Meeting d'Esa-Pekka Salonen est la rencontre du clavecin (Sébastien Vichard) et de la clarinette jouant au début en parfaite synchronie. Lorsqu'ils reprennent leur autonomie, les deux instruments deviennent des personnages volubiles. Les traits sont virtuoses et la rythmique presque jazz qui donne du ressort à cette joute sonore défendue bec et ongles par les deux interprètes.
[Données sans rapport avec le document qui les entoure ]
/-- Take a new ORIGIN (R361, R367). -/
def outOrigin (n : Nat) (s : State) : State :=
  let o := originOf s n
  fset (OUT_STATUS n) OUT_STATUS_ORIGIN o
    (outSet n (outLoad { outOf s n with origin := o, edge := none, inc := phaseInc (outFreq s n) s.tsu.eff } (outAcc s n o (outLocal s n))) s)

/-- PHASE_INC is computed anew on the edges of R23 (R359). -/
def outIncs (s : State) : State :=
  forEach (List.range 8) (fun n a => if outOn a n then outSet n { outOf a n with inc := phaseInc (outFreq a n) a.tsu.eff } a else a) s

/-- The high time of an edge in 2^-72 ns (R362): half a period in FREQ mode, WIDTH in the others. -/
def outHigh (s : State) (n : Nat) : Nat :=
  if outMode s n = 0 then 10 ^ 15 * 2 ^ 72 / (2 * max 1 (outFreq s n)) else fget s (OUT_WIDTH n) OUT_WIDTH_WIDTH * 2 ^ 72

/-- The phase in 2^-48 periods: the accumulator less the shift of an ALIGN output (R359, R364). -/
def outPhase (s : State) (n : Nat) (x : OutCh) : Int := x.acc - (outFreq s n : Int) * x.shift / (10 ^ 15 * 2 ^ 24)

/-- Delay of the fine delay line in ps for an accumulator that has wrapped to `res` (R359). -/
def fineDelay (inc : Nat) (res : Int) : Nat := (divRound (((inc : Int) - res) * 3125) (10 * max 1 inc)).toNat

/-- A ROOT edge of an output that runs (R359, R367): the accumulator steps, and a wrap makes a rising edge due, unless a set edge was less
than 100 ns ago or the pulse before is still high. -/
def outRoot (s : State) (n : Nat) (x : OutCh) : OutCh :=
  let y := { x with acc := x.acc + x.inc }
  let p := outPhase s n y
  if p / 2 ^ 48 < (y.k : Int) then y
  else { y with k := (p / 2 ^ 48 + 1).toNat,
                edge := if y.guard = 0 ∧ (y.level = false ∨ y.left = 0) then some (fineDelay y.inc (p % 2 ^ 48)) else none }

/-- The part of an ALIGN output's correction that one tick makes (R364): no more than ALIGN_SLEW. -/
def alignStep (s : State) (n : Nat) (corr : Int) : Int :=
  let lim : Int := (incNow s * fget s (OUT_CTL n) OUT_CTL_ALIGN_SLEW / 10 ^ 9 : Nat)
  max (-lim) (min lim corr)

/-- Is the accumulator to be reloaded on this tick (R361)? The first tick of a second at which f × (SEC − ORIGIN) is an integer; not in ALIGN
mode, whose phase is that of R364, and not in HOLD (R367). -/
def outReload (s : State) (n : Nat) (x : OutCh) : Bool :=
  let t := outLocal s n
  outMode s n != 3 && !inHold s (32 + n) && decide (t % (10 ^ 9 * 2 ^ 72) < (incNow s : Int))
    && decide ((outFreq s n : Int) * (t / (10 ^ 9 * 2 ^ 72) - x.origin) % 10 ^ 6 = 0)

/-- One TSC tick of an output: two ROOT edges (R359, R361, R362, R364). -/
def outTick (n : Nat) (s : State) : State :=
  let x := outOf s n
  let x1 := { x with left := x.left - incNow s, guard := x.guard - incNow s }
  if !outOn s n || (outMode s n == 3 && !x.captured) then (if x.left = 0 ∧ x.guard = 0 then s else outSet n x1 s)
  else
    let m := if outMode s n = 3 then alignStep s n x.corr else 0
    let y := outRoot s n (outRoot s n { x1 with shift := x.shift + m, corr := x.corr - m })
    outSet n (if outReload s n y then { y with acc := outAcc s n y.origin (outLocal s n) } else y) s

/-- One TSC tick of every output. -/
def outTicks (s : State) : State := forEach (List.range 8) outTick s

/-- Show the path of R360. -/
def outPath (n : Nat) (s : State) : State := fsetB (OUT_STATUS n) OUT_STATUS_PATH (decide (1000000000000 ≤ outFreq s n)) s

/-- ENABLE is set (R360, R361, R364). -/
def outEnable (n : Nat) (s : State) : State :=
  let s0 := outSet n { outOf s n with captured := false, shift := 0, corr := 0, guard := 0, pllLost := false } s
  let s1 := outOrigin n (if outMode s n = 3 then fset (OUT_CTL n) OUT_CTL_ALIGN_TIC (outOf s n).tic s0 else s0)
  let s2 := fsetB (OUT_STATUS n) OUT_STATUS_PLL_LOCK false (outPath n s1)
  let s3 := fsetB (OUT_STATUS n) OUT_STATUS_ALIGNED false (fsetB (OUT_STATUS n) OUT_STATUS_ALIGN_LOST false
    (fsetB (OUT_STATUS n) OUT_STATUS_QERR_VALID false s2))
  outShow n (outSquelch n (outQuiet s3 n) (fsetB (OUT_STATUS n) OUT_STATUS_SQUELCHED false s3))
Le duo est soigné et la musique presque sentimentale dans Une lettre de Vincent pour flûte et violoncelle (2018) de Tristan Murail qui se remémore un souvenir d'enfance : intégrée à son cycle Portulan, la saynète est charmante, jouée avec beaucoup de sensibilité et de finesse par Sophie Cherrier et Renaud Déjardin.
Après Papillon V, tout en oscillations fragiles, on fait un pas en arrière avec le Trio pour clarinette, violoncelle et piano (2008) d'un Magnus Lindberg « troisième période » lorgnant vers les modèles du passé et les « bienfaits » de la consonance : un retour à Debussy d'abord puis à Brahms (Trio oblige) avant un final mâtiné de jazz : en bref, un grand bavardage un rien indigeste qui détonne dans le contexte, d'autant que la pièce en trois mouvements est longue !
Autre trio, Cendres (1998) pour flûte alto, piano et violoncelle de Kaija Saariaho tire son titre et son matériau du double concerto pour flûte alto, violoncelle et orchestre, Du cristal… à la fumée. Hyperactifs, les trois instruments fusionnent ou se désolidarisent dans un espace très mouvant où les textures légères se forment et se transforment à mesure. La matière est bruitée, entre bariolages et oscillations, dans Papillon IV sous l'archet de Renaud Déjardin qui en cisèle les moindres reliefs. Dolce tormento (2004) est un bijou pour piccolo amplifié où, là encore, Saariaho combine la voix et le souffle de la flûtiste, en empruntant les mots de Pétrarque dans une partition qui laisse un espace à l'interprétation : Sophie Cherrier s'y engage avec un plaisir communicatif, dont la performance éblouissante consacre cette belle soirée in memoriam Kaija Saariaho.